**Data for analysis:**
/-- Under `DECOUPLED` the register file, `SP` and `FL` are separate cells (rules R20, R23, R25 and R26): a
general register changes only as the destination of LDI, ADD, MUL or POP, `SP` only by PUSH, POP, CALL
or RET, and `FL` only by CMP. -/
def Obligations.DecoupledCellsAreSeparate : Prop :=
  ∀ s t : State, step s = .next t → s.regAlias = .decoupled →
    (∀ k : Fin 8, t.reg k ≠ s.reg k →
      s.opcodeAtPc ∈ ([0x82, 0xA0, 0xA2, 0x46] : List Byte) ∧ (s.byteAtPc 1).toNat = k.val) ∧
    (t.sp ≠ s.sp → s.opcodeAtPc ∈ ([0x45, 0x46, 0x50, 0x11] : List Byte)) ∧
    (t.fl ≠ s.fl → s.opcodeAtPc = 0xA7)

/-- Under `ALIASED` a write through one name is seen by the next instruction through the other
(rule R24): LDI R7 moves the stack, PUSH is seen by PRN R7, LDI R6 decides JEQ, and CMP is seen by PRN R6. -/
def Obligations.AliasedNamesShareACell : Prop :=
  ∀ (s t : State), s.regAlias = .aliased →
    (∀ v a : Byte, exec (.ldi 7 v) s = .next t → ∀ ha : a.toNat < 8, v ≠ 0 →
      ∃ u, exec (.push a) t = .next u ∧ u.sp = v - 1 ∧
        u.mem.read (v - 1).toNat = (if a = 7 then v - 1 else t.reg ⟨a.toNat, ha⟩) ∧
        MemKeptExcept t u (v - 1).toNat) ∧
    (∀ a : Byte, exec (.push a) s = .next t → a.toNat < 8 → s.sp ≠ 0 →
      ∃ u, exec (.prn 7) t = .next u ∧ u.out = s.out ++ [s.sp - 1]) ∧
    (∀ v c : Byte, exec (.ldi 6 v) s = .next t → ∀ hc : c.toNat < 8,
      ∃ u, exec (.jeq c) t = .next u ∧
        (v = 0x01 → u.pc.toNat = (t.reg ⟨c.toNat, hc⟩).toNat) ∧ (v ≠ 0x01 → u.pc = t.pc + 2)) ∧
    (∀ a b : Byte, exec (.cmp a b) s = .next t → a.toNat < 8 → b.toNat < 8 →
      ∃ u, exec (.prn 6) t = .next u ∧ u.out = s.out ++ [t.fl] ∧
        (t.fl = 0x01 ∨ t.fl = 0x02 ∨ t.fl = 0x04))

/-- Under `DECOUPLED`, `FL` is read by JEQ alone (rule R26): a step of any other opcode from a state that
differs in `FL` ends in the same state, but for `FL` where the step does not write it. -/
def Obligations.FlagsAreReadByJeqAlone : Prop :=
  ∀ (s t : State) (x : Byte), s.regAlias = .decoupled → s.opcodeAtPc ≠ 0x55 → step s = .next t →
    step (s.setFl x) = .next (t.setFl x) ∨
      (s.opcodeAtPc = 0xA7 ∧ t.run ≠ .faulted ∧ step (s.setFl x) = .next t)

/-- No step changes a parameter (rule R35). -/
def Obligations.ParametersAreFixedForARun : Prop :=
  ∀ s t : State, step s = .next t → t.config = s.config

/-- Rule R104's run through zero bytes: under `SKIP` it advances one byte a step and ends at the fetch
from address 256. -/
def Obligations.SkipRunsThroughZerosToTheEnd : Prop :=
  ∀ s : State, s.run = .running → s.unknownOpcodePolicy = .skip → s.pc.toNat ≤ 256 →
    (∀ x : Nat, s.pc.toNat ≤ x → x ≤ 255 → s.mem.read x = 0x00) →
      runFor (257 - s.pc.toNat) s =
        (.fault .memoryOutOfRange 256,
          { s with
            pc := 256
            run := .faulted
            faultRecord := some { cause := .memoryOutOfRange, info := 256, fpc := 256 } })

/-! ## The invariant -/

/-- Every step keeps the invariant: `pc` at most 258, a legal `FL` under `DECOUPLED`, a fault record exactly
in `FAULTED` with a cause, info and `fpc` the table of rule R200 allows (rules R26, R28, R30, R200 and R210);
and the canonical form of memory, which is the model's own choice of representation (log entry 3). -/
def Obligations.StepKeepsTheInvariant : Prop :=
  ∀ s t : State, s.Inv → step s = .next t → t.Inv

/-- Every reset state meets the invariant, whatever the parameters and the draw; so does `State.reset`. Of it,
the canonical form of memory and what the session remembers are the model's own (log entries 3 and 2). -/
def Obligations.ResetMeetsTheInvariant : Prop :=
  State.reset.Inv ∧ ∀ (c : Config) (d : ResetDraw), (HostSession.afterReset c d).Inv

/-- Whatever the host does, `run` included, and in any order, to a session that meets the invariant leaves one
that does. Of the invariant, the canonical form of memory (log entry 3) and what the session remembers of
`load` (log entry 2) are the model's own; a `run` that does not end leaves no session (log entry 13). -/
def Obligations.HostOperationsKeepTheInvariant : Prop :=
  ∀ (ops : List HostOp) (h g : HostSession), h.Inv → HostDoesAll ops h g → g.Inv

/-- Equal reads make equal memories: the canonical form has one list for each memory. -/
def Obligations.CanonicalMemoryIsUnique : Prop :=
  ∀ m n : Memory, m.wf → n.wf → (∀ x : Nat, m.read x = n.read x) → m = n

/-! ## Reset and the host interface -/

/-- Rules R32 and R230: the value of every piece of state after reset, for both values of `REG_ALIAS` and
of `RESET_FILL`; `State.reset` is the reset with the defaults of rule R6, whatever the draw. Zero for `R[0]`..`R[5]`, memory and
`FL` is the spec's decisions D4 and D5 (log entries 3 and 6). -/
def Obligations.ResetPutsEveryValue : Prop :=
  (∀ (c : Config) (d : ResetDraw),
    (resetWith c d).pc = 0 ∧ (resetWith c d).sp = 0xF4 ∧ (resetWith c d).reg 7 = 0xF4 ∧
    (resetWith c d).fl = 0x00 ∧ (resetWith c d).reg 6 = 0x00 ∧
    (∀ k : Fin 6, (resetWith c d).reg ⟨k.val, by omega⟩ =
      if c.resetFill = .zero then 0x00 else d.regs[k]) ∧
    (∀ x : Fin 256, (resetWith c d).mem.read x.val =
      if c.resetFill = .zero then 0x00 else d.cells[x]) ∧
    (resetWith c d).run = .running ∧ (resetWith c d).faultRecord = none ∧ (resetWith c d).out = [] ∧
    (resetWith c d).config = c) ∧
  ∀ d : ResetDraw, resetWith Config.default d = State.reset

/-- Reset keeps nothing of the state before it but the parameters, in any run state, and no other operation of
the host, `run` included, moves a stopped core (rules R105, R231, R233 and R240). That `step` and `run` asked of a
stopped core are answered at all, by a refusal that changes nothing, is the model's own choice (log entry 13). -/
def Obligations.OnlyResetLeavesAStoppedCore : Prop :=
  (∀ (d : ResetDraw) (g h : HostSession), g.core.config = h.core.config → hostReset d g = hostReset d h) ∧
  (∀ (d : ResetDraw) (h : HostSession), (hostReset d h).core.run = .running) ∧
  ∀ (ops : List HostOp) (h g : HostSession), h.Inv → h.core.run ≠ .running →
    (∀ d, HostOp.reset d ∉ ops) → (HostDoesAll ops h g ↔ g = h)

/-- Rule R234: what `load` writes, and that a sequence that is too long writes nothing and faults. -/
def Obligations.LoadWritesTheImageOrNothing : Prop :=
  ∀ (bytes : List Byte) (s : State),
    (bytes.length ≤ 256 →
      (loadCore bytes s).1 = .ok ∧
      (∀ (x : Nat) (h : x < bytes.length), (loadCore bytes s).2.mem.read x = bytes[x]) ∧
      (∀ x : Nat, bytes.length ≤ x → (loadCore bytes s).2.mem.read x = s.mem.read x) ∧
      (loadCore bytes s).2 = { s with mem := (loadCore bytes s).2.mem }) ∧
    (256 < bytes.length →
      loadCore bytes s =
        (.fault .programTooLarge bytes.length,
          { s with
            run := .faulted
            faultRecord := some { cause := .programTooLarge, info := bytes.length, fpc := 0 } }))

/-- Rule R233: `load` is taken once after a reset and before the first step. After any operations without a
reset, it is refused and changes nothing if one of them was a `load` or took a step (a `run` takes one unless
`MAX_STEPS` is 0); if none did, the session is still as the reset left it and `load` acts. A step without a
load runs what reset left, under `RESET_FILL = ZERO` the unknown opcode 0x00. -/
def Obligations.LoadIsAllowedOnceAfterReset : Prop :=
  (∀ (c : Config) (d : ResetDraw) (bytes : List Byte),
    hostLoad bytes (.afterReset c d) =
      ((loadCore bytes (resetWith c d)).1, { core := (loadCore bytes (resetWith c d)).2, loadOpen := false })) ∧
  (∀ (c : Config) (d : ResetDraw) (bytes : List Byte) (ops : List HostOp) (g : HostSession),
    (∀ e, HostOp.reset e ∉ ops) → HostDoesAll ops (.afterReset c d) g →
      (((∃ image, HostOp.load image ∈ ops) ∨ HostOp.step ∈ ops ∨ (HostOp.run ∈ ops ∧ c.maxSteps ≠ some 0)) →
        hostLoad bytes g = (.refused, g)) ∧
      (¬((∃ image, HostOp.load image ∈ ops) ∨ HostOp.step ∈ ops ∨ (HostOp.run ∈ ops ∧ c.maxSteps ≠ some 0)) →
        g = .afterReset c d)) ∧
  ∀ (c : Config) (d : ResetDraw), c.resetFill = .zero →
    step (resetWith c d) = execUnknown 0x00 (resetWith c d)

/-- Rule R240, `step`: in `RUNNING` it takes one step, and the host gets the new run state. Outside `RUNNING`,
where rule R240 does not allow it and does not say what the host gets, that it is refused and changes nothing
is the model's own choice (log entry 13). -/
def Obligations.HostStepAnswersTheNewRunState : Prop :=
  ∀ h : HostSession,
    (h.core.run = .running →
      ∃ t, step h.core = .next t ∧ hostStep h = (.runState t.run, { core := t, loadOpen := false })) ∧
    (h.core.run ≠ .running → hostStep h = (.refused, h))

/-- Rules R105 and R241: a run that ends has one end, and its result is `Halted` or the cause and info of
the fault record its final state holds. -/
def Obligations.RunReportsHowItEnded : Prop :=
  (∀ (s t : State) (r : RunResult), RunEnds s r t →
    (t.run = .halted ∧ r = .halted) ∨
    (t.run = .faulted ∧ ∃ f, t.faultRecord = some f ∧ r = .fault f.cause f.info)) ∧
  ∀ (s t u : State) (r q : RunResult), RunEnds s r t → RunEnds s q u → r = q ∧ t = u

**Task requirements:** Your task is to retype the entries verbatim, starting with the line that holds "(bytes.length ≤ 256 →" and stopping after the line that holds "(∀ x : Nat, bytes.length".

**Response to the task:**
    (bytes.length ≤ 256 →
      (loadCore bytes s).1 = .ok ∧
      (∀ (x : Nat) (h : x < bytes.length), (loadCore bytes s).2.mem.read x = bytes[x]) ∧
      (∀ x : Nat, bytes.length ≤ x → (loadCore bytes s).2.mem.read x = s.mem.read x) ∧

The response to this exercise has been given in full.